Why Private Equity Firms Are Rethinking Technology Leadership
- Charles Baker
- 3 days ago
- 10 min read

I wanted to write this because I'm in an unusual position to speak to it. I spend a significant amount of time working with two groups who often don't know each other: exceptional technology leaders trying to break into private equity, and partners at PE firms struggling to work out exactly what DNA they're looking for in a technology operating partner or portco tech leader who can genuinely exploit the value that new technology can drive. And I'll note: I hesitate to single out AI as the only technology that matters here, even if it's the one dominating the conversation right now.
What makes my vantage point a little different is that I'm not just finding these leaders for PE firms. I'm also working with firms to assess candidates and design success profiles for roles that don't yet have a clear blueprint, and then working closely with the appointed leader through six months of executive integration coaching to support how these leaders land and embed. That means I'm not just seeing who gets hired. I'm seeing, anecdotally, what actually happens next.
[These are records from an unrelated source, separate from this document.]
/-- The loser's block takes the image and resumes (19 R418). -/
def takeImage (r : Resync) (im : Image) (b : Block) (s : State) : State :=
  let gs := gangsOf b.key s
  let keys := gs.map (·.key)
  let keep := fun (d : Due) => !concerns keys d || (match d.ev with | .forwardArrival .. => true | _ => false)
  let rep := b.key.rep
  let left := fun (v : Vote) => v.verdict.filter fun x => x.1 != rep
  let turn := fun (v : Vote) => if v.name = b.key.name ∧ v.blk = b.key.idx then { v with verdict := left v } else v
  let done := s.votes.filter fun v => v.name == b.key.name && v.blk == b.key.idx && !v.verdict.isEmpty && v.verdict.all fun x => x.1 == rep
  let s := { s with
    agenda := s.agenda.filter keep
    remotes := s.remotes.filter fun x => x.write || x.engine.isSome || !keys.contains x.gang
    csrq := s.csrq.filter fun w => !(w.ofGang && keys.contains w.gang)
    votes := (s.votes.filter fun v => !done.contains v).map turn
    resyncs := s.resyncs.filter fun x => x.dst != r.dst }
  let lclk := (coreOf b.die b.core s).lclk
  let grows := fun (p : Nat) => gs.flatMap fun g => if g.key.part ≠ p then [] else
    let x := imageGang im lclk g
    (List.range x.slices).filterMap fun k => match (entryOf x k).wait with
      | .grow n false low => if low ≠ k then none else some (g.key.slot, k, n, fld ((fetchWord s x.ctx.toNat (posAdd (entryOf x k).pc (entryOf x k).ix)).getD 0) 8 8)
      | _ => none
  let s := modCoreAt b.die b.core (fun c => orphanCmds b.key { c with parts := c.parts.mapIdx fun p x =>
    { x with growq := (x.growq.filter fun q => !keys.contains ⟨c.die, c.core, p, q.1⟩) ++ grows p } }) s
  let s := im.cores.zip [b.core, b.core + 1] |>.foldl (fun s x => modCoreAt b.die x.2 (copyArray x.1) s) s
  let s := mapGangs (fun g => if g.live ∧ g.blk = b.key then imageGang im lclk g else g) s
  let s := mapBlocks (fun x => if x.key = b.key then { im.blk with
    key := x.key, st := .resident, die := x.die, core := x.core, flushReq := x.flushReq, repl := x.repl, nrep := x.nrep, degr := x.degr,
    struck := false, lost := x.lost, recorded := x.recorded } else x) s
  (gangsOf b.key s).foldl (fun s g => rejoin im.blk.key g s) s

/-- The sources of resynchronisations that have come to rest in this clk stop and are read (19 R418). -/
def readImages (s : State) : State :=
  (s.resyncs.filter fun r => r.image.isNone).foldl (fun s r => match blockOf r.dst s, blockOf r.src s with
    | some x, some y => if x.st ≠ .flushed ∧ y.st = .resident ∧ atRest s y then readImage r y s else s
    | _, _ => s) s

/-- RESYNC_IMAGE_ARRIVAL (19 R418, R422): a struck replica takes a core of its die, and from then on its records are awaited like any replica's,
or the image reaches the loser. -/
def execResyncImageArrival (b : BlockKey) (s : State) : Host.Outcome State Fault Refusal :=
  .next (match s.resyncs.find? fun r => r.dst == b, blockOf b s with
    | some r, some x =>
      let again := later 1 .none (.resyncImageArrival b) s
      if x.st = .flushed then
        match launchOf b.name s with
        | none => s
        | some l => match bestCore s l x.die with
          | none => again
          | some c => later 1 .none (.resyncImageArrival b)
              (mapBlocks (fun y => if y.key = b then { y with struck := false } else y) (placeOn l b x.die c 0 .kernel s))
      else match r.image, blockOf r.src s with
      | some im, _ => if im.resume ≤ s.clk then takeImage r im x s else s
      | none, _ => s
    | _, _ => s)

/-- Bytes of a count of the lifetime record (17 R389): strikes by region have 4, all others 8. -/
def countBytes (off : Nat) : Nat := if 0x019000 ≤ off ∧ off < 0x021000 then 4 else 8

/-- Add to a count of the lifetime record; it saturates at all ones (17 R389). -/
def addLife (off n : Nat) (s : State) : State :=
  let w := countBytes off
  let v := min (leNat (readBytes s.life off w) + n) (2 ^ (8 * w) - 1)
  { s with life := writeBytes s.life off (leBytes w v) }

/-- The counts of a pod link, with their offsets in the lifetime record (17 R389). -/
def linkCounts (l : Link) : List (Nat × Nat) :=
  [(0x041000 + 32 * l.link, l.fixed), (0x041008 + 32 * l.link, l.failed), (0x041010 + 32 * l.link, l.repeated), (0x041018 + 32 * l.link, l.retrained)]

/-- Write a word of the first region of the lifetime record (17 R389, log 53). -/
def lifeWord (off v : Nat) (s : State) : State := { s with life := writeBytes s.life off (leBytes 4 v) }

/-- Seconds of power since the last fold, counted whole, and for each die at its temperature (17 R389); which it is stays open (log 53). -/
def foldSeconds (s : State) : State :=
  let n := (s.clk - s.foldAt) / Config.second
  if n = 0 then s
  else
    let s := (List.range 124).foldl (fun s d => addLife (0x001000 + 256 * d + 8 * min 31 (Config.temperature d s.free / 4)) n s) s
    addLife 0x000010 n { s with foldAt := s.foldAt + n * Config.second, free := s.free + 1 }

/-- Firmware folds its on-die accumulators into the lifetime record (17 R390). -/
def foldLife (s : State) : State :=
  let s := foldSeconds s
  let add := fun (s : State) (x : Nat × Nat) => if x.2 = 0 then s else addLife x.1 x.2 s
  let s := (s.counts.map fun c => (c.1, c.2.toNat)).foldl add s
  let s := (s.links.flatMap linkCounts).foldl add s
  { s with counts := [], links := s.links.map fun l => { l with fixed := 0, failed := 0, repeated := 0, retrained := 0 } }

/-- LIFETIME_FOLD (17 R390). -/
def execLifetimeFold (s : State) : Host.Outcome State Fault Refusal := .next (foldLife s)

/-- ORDERLY_SHUTDOWN (17 R390). -/
def execOrderlyShutdown (s : State) : Host.Outcome State Fault Refusal := .next (foldLife s)

/-- An event of the module's own that a die reset ends: the die's CSR writes, copies, array results and starts under way. -/
def endsWithDie (d : Nat) (ev : Instr) : Bool :=
  match ev with
  | .waypWrite e _ => e == d
  | .retnWrite e _ => e == d
  | .smplcfgWrite e _ _ => e == d
  | .repartitionComplete e => e == d
  | .retentionEntry e _ _ => e == d
  | .retentionExit e _ _ => e == d
  | .copyComplete e _ _ => e == d
  | .shadowPlaneReady e _ => e == d
  | .streamRowWritten e _ => e == d
  | .codebookReady e _ => e == d
  | .balanceArrival e _ => e == d
  | .engineAccessFault e _ _ _ => e == d
  | .forwardArrival k _ => k.die == d
  | .mstComplete k _ => k.die == d
  | .resultWriteback k _ => k.die == d
  | _ => false

/-- An event whose subject is a gang of a die, or a response on its way to one (18 R403). -/
def gangEvent (d : Nat) (x : Due) : Bool :=
  match x.subj, x.ev with
  | .none, .loadComplete k _ => k.die == d
  | .none, .storeAccepted k _ => k.die == d
  | .gang k, _ => k.die == d
  | _, _ => false

/-- When the responses to the requests of a die that are under way come (18 R403). DESIGN CHOICE (log 98) of what one response is: one for each
line of a load or an atomic, each released store, each line of a CFLUSH, each result of a unit, each granule that a copy engine is reading,
and the last write of a copy. Peers answer by tag. -/
def responsesDue (d : Nat) (s : State) : List Nat :=
  let reqs := fun (k : GangKey) (id : Nat) =>
    (((allGangs s).find? fun g => g.key == k).bind fun g => (g.pend.find? fun p => p.id == id).map fun p => max 1 p.reqs).getD 1
  let waiting := s.agenda.flatMap fun x => match x.subj, x.ev with
    | .none, .loadComplete k id => if k.die = d then List.replicate (reqs k id) x.clk else []
    | .none, .storeAccepted k id => if k.die = d then List.replicate (reqs k id) x.clk else []
    | _, .resultWriteback k _ => if k.die = d then [x.clk] else []
    | _, .copyComplete e _ _ => if e = d then [x.clk] else []
    | _, _ => []
  let reading := ((allCores s).filter fun c => c.die == d).flatMap fun c => c.cmds.flatMap fun q => ((activeCmd q).map fun x =>
    let m := (nextGranule Move.empty x.moves).1
    match x.start, m.src with
    | some t, some l => if l.sp = .glob then (List.range (min (s.clk + 1 - t) ((x.moves.map (·.len)).sum / 128 + 1))).map fun i => t + i + sourceLat (focusGang x.gang s) x m else []
    | _, _ => []).getD []
  waiting ++ reading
I hear a lot...
The Role Without A Blueprint
Private equity firms in Australia are in the middle of a hiring conversation that is proving more challenging than expected. The question on the table isn't whether AI and technology matter for portfolio value creation. That argument is well and truly settled. The question is who, specifically, should be responsible for turning that potential into a number a board will recognise, and what that person is actually supposed to look like.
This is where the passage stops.